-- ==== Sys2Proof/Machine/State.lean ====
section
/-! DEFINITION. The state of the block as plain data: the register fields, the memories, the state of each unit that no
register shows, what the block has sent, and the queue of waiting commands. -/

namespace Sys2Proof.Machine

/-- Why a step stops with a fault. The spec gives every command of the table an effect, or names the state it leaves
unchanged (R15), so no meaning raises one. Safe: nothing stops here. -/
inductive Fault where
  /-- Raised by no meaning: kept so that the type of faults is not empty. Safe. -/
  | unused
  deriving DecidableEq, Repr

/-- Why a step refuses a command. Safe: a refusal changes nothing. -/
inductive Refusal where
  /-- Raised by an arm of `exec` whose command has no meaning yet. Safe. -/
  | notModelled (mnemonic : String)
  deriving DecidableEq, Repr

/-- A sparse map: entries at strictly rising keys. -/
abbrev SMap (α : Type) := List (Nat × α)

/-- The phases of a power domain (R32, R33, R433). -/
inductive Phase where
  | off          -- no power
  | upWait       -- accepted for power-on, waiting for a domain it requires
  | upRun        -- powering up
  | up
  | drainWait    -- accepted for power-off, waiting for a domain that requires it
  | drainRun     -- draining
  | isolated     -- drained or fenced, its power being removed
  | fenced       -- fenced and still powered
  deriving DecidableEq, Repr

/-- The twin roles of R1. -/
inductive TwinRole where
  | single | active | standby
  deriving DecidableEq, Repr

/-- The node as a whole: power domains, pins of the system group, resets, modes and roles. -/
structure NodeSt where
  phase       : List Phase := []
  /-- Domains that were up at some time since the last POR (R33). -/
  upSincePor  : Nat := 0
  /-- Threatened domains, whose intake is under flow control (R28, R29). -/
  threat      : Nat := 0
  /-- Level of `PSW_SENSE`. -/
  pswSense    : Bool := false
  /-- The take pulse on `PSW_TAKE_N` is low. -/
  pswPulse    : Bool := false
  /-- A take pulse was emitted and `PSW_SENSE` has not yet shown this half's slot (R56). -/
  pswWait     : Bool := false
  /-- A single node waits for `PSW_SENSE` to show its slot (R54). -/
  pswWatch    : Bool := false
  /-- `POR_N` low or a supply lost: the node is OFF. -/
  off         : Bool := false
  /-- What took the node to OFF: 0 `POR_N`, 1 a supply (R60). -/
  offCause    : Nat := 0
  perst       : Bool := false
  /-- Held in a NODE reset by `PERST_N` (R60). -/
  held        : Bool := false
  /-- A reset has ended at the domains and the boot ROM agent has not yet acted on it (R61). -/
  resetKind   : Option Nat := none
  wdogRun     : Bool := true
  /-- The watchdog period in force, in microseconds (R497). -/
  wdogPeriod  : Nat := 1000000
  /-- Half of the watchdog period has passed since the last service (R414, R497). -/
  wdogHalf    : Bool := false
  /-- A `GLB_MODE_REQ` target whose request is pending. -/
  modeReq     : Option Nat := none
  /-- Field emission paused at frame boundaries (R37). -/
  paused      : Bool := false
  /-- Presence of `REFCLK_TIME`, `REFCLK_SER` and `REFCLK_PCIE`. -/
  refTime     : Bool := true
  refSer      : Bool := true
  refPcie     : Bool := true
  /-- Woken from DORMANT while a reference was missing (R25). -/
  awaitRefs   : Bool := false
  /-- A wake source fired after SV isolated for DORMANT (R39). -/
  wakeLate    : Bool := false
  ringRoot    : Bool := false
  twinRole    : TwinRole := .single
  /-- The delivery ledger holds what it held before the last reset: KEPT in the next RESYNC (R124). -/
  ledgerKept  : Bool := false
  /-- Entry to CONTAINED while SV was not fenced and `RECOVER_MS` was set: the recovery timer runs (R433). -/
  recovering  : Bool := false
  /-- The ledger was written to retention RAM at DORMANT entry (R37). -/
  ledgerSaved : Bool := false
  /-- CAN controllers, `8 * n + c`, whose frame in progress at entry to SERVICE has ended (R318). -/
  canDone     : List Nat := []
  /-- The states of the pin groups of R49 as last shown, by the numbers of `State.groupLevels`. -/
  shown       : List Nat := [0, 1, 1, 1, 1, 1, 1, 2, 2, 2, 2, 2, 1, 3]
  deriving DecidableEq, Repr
...
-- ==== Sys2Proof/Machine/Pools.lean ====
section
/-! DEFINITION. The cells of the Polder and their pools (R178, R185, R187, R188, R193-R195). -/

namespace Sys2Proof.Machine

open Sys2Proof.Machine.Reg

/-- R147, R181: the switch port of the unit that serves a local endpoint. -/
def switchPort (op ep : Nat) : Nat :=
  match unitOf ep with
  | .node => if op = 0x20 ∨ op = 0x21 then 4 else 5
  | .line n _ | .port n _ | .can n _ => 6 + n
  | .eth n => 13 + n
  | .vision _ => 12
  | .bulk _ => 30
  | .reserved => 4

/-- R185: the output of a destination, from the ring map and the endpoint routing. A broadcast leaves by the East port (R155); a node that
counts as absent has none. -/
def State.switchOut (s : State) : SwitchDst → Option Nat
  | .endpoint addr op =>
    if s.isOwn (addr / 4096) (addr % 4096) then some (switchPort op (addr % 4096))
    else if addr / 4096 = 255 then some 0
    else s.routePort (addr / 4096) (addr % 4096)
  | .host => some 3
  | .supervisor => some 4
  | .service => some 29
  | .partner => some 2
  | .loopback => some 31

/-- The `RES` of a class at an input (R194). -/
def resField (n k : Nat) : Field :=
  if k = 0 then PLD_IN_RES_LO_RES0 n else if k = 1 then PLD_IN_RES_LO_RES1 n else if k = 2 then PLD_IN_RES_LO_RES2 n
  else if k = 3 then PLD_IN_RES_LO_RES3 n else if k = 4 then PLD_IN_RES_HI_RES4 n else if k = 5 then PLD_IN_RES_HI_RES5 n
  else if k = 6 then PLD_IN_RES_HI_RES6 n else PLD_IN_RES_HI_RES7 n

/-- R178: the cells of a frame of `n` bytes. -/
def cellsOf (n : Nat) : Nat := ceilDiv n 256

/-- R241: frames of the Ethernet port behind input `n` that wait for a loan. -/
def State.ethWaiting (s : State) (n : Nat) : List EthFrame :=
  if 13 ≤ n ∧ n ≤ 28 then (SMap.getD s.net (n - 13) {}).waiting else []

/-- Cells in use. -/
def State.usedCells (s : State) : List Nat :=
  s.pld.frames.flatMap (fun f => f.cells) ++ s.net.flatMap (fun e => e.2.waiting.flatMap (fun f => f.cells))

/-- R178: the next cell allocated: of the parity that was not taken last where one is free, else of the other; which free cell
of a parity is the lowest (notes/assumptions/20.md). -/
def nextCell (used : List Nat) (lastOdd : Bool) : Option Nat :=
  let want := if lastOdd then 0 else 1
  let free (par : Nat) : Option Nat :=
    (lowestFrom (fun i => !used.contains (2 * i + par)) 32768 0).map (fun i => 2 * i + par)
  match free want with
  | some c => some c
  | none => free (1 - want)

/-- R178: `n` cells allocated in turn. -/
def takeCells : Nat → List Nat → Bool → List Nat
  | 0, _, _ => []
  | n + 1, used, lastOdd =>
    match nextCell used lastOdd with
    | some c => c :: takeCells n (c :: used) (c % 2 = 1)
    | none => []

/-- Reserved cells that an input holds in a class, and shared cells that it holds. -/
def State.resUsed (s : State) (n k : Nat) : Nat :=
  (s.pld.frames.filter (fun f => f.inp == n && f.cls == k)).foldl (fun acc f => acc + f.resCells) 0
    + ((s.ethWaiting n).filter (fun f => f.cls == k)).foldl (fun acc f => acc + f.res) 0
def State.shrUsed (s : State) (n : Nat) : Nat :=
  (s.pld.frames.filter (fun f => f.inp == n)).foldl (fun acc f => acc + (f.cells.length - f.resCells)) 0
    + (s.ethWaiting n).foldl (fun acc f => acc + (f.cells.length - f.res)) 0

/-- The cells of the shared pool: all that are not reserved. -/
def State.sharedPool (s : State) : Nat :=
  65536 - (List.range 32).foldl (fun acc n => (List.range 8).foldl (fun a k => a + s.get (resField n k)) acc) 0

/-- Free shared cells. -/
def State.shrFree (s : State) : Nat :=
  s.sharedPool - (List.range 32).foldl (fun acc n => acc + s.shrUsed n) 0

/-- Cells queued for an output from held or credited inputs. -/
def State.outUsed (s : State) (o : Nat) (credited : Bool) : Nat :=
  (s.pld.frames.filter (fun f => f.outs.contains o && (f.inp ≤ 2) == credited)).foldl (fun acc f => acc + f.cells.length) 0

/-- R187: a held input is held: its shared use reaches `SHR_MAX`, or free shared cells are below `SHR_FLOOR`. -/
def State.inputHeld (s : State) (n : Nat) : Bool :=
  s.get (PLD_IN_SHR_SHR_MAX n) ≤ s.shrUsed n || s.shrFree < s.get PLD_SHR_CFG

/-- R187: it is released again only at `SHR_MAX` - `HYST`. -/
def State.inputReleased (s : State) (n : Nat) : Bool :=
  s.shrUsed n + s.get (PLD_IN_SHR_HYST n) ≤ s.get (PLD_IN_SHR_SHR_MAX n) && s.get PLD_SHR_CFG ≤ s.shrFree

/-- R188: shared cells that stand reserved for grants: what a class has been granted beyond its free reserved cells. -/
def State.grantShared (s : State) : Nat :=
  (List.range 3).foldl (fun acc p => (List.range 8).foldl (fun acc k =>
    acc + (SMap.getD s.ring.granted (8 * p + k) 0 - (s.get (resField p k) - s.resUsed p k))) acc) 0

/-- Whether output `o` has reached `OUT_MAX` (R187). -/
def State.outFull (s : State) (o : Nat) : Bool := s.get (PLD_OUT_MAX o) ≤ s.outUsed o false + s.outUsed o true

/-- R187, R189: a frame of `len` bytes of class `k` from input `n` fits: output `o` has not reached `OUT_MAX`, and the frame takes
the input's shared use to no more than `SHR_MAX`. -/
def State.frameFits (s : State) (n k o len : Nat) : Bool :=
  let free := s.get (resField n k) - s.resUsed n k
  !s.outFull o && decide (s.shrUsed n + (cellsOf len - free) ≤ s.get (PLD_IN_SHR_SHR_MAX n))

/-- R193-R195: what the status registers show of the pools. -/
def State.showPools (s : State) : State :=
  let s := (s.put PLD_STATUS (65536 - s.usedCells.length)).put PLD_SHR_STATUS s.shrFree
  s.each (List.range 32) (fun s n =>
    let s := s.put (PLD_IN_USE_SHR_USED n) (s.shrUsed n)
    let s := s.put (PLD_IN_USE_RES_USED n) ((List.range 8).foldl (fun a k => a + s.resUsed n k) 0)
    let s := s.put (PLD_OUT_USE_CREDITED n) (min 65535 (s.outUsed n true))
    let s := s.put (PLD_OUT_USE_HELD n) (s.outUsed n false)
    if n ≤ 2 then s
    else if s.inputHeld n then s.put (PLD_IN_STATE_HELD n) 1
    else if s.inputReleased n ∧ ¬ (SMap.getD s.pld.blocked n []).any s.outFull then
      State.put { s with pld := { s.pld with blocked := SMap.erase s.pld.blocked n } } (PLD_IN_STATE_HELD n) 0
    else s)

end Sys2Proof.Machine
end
* * *
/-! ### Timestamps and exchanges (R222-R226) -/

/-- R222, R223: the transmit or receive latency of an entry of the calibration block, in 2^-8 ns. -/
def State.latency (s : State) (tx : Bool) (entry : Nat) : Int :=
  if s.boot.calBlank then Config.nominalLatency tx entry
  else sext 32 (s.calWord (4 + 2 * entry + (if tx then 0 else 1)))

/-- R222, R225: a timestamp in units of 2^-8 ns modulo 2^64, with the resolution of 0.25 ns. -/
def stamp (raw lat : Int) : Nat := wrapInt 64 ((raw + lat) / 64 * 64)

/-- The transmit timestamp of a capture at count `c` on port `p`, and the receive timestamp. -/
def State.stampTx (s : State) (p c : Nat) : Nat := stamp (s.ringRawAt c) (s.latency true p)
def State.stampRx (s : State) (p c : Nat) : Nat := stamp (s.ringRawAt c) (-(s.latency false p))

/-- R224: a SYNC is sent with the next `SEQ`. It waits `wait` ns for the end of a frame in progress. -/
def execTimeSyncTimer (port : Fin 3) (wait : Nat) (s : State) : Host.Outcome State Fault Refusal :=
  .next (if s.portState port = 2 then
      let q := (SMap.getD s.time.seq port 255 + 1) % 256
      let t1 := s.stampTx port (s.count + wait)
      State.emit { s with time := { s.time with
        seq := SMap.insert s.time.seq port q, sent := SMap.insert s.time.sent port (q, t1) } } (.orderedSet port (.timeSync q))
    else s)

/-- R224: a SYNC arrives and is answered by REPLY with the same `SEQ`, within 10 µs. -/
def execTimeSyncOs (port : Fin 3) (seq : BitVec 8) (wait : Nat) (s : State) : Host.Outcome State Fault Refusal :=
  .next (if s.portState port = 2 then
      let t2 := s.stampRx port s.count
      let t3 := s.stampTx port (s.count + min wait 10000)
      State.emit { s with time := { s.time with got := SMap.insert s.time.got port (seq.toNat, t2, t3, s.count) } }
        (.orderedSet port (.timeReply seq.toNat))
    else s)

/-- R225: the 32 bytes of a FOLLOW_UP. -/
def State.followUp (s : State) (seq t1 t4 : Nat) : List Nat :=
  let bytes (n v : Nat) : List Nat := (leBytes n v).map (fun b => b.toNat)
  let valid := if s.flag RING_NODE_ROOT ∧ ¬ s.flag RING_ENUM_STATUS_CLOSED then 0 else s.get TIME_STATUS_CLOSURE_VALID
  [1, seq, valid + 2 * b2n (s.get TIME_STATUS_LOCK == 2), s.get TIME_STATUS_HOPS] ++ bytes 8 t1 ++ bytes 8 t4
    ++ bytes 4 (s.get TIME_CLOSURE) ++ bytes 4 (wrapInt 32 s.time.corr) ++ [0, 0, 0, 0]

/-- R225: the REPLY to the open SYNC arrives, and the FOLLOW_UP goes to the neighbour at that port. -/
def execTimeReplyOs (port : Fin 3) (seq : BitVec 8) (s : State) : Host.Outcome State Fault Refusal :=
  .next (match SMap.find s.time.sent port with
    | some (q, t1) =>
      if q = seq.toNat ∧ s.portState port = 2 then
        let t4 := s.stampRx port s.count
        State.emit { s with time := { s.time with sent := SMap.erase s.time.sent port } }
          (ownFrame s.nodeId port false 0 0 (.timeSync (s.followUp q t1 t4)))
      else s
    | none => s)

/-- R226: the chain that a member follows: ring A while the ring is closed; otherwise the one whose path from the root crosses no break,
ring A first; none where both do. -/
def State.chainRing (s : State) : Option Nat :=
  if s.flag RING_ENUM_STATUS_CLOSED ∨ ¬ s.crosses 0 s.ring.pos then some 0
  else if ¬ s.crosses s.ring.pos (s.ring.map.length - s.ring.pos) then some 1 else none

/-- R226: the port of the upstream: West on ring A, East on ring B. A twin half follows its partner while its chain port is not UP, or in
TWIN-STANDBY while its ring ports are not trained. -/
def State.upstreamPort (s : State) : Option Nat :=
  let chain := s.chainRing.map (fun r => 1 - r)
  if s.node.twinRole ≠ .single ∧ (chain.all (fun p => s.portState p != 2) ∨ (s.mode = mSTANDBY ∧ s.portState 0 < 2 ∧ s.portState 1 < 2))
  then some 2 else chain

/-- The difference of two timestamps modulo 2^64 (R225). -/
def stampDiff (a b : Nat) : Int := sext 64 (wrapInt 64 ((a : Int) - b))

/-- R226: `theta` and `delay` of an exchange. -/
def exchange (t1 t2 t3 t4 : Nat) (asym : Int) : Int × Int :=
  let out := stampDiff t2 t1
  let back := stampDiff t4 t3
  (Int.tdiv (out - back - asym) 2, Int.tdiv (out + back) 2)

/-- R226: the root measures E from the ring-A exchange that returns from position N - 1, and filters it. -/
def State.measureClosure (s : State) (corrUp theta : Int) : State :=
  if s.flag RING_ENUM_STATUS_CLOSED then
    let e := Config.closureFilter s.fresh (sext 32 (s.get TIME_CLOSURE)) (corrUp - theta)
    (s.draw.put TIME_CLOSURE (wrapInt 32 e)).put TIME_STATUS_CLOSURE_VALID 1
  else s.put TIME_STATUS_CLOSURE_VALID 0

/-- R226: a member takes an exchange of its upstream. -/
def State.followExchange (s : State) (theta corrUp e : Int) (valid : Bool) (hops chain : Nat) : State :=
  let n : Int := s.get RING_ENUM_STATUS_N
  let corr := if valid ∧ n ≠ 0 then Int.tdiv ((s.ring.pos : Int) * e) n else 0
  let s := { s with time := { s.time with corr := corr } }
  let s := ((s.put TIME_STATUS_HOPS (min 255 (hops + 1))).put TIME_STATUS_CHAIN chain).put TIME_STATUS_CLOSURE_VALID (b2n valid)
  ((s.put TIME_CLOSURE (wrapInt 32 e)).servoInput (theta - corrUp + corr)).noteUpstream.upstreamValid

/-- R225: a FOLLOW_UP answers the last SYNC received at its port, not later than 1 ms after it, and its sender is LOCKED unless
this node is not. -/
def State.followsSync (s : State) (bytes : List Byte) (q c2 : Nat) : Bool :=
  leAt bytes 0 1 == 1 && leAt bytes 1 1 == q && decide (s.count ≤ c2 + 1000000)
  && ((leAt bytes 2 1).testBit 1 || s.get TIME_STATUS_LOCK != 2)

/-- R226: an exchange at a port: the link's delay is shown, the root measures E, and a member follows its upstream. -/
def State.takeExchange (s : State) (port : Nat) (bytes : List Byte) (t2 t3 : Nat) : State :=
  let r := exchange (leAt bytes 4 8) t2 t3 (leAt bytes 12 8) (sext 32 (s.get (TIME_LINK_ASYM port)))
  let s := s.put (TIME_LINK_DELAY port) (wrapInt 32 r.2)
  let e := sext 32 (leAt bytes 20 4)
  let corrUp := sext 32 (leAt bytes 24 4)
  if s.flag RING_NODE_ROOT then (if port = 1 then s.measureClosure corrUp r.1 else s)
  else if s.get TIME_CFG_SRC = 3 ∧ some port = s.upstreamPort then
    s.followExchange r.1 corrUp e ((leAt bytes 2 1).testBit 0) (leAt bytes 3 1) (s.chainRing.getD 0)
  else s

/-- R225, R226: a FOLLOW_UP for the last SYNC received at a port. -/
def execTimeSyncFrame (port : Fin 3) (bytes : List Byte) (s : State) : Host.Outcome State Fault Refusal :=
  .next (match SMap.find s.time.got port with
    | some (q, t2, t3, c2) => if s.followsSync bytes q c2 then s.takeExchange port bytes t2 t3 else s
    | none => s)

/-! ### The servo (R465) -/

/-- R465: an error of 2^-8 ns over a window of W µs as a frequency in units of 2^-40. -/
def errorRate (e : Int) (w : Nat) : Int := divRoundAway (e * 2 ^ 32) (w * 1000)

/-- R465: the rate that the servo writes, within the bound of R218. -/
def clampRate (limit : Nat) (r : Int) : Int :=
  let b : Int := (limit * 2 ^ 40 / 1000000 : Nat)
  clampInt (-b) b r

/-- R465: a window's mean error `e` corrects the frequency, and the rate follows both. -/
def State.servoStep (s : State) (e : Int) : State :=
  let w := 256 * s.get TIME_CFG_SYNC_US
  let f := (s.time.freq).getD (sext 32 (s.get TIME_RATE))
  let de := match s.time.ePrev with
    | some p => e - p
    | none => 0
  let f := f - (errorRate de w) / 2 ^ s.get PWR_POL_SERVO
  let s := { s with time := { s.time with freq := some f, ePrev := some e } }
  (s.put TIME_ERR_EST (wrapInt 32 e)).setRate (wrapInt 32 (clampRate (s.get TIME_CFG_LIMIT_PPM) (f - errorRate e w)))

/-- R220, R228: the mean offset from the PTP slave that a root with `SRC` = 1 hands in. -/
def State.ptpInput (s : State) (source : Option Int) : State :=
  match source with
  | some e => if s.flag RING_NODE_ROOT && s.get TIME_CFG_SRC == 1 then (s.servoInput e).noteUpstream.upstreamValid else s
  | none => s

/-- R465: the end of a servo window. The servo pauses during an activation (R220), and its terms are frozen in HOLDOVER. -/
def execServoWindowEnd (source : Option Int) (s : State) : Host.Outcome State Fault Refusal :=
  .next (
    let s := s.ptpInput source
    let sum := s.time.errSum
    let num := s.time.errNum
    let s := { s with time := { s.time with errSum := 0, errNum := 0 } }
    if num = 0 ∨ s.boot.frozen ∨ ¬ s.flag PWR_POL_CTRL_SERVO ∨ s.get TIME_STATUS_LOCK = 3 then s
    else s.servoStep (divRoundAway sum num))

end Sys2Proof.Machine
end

> Exercise objective
Using the records above, write out exactly the lines between the one holding "-- ==== Sys2Proof/Machine/State.lean" and the one holding "unchanged (R15), so", inclusive; leave everything else out.

> Result for this task
-- ==== Sys2Proof/Machine/State.lean ====
section
/-! DEFINITION. The state of the block as plain data: the register fields, the memories, the state of each unit that no
register shows, what the block has sent, and the queue of waiting commands. -/

namespace Sys2Proof.Machine

/-- Why a step stops with a fault. The spec gives every command of the table an effect, or names the state it leaves
unchanged (R15), so no meaning raises one. Safe: nothing stops here. -/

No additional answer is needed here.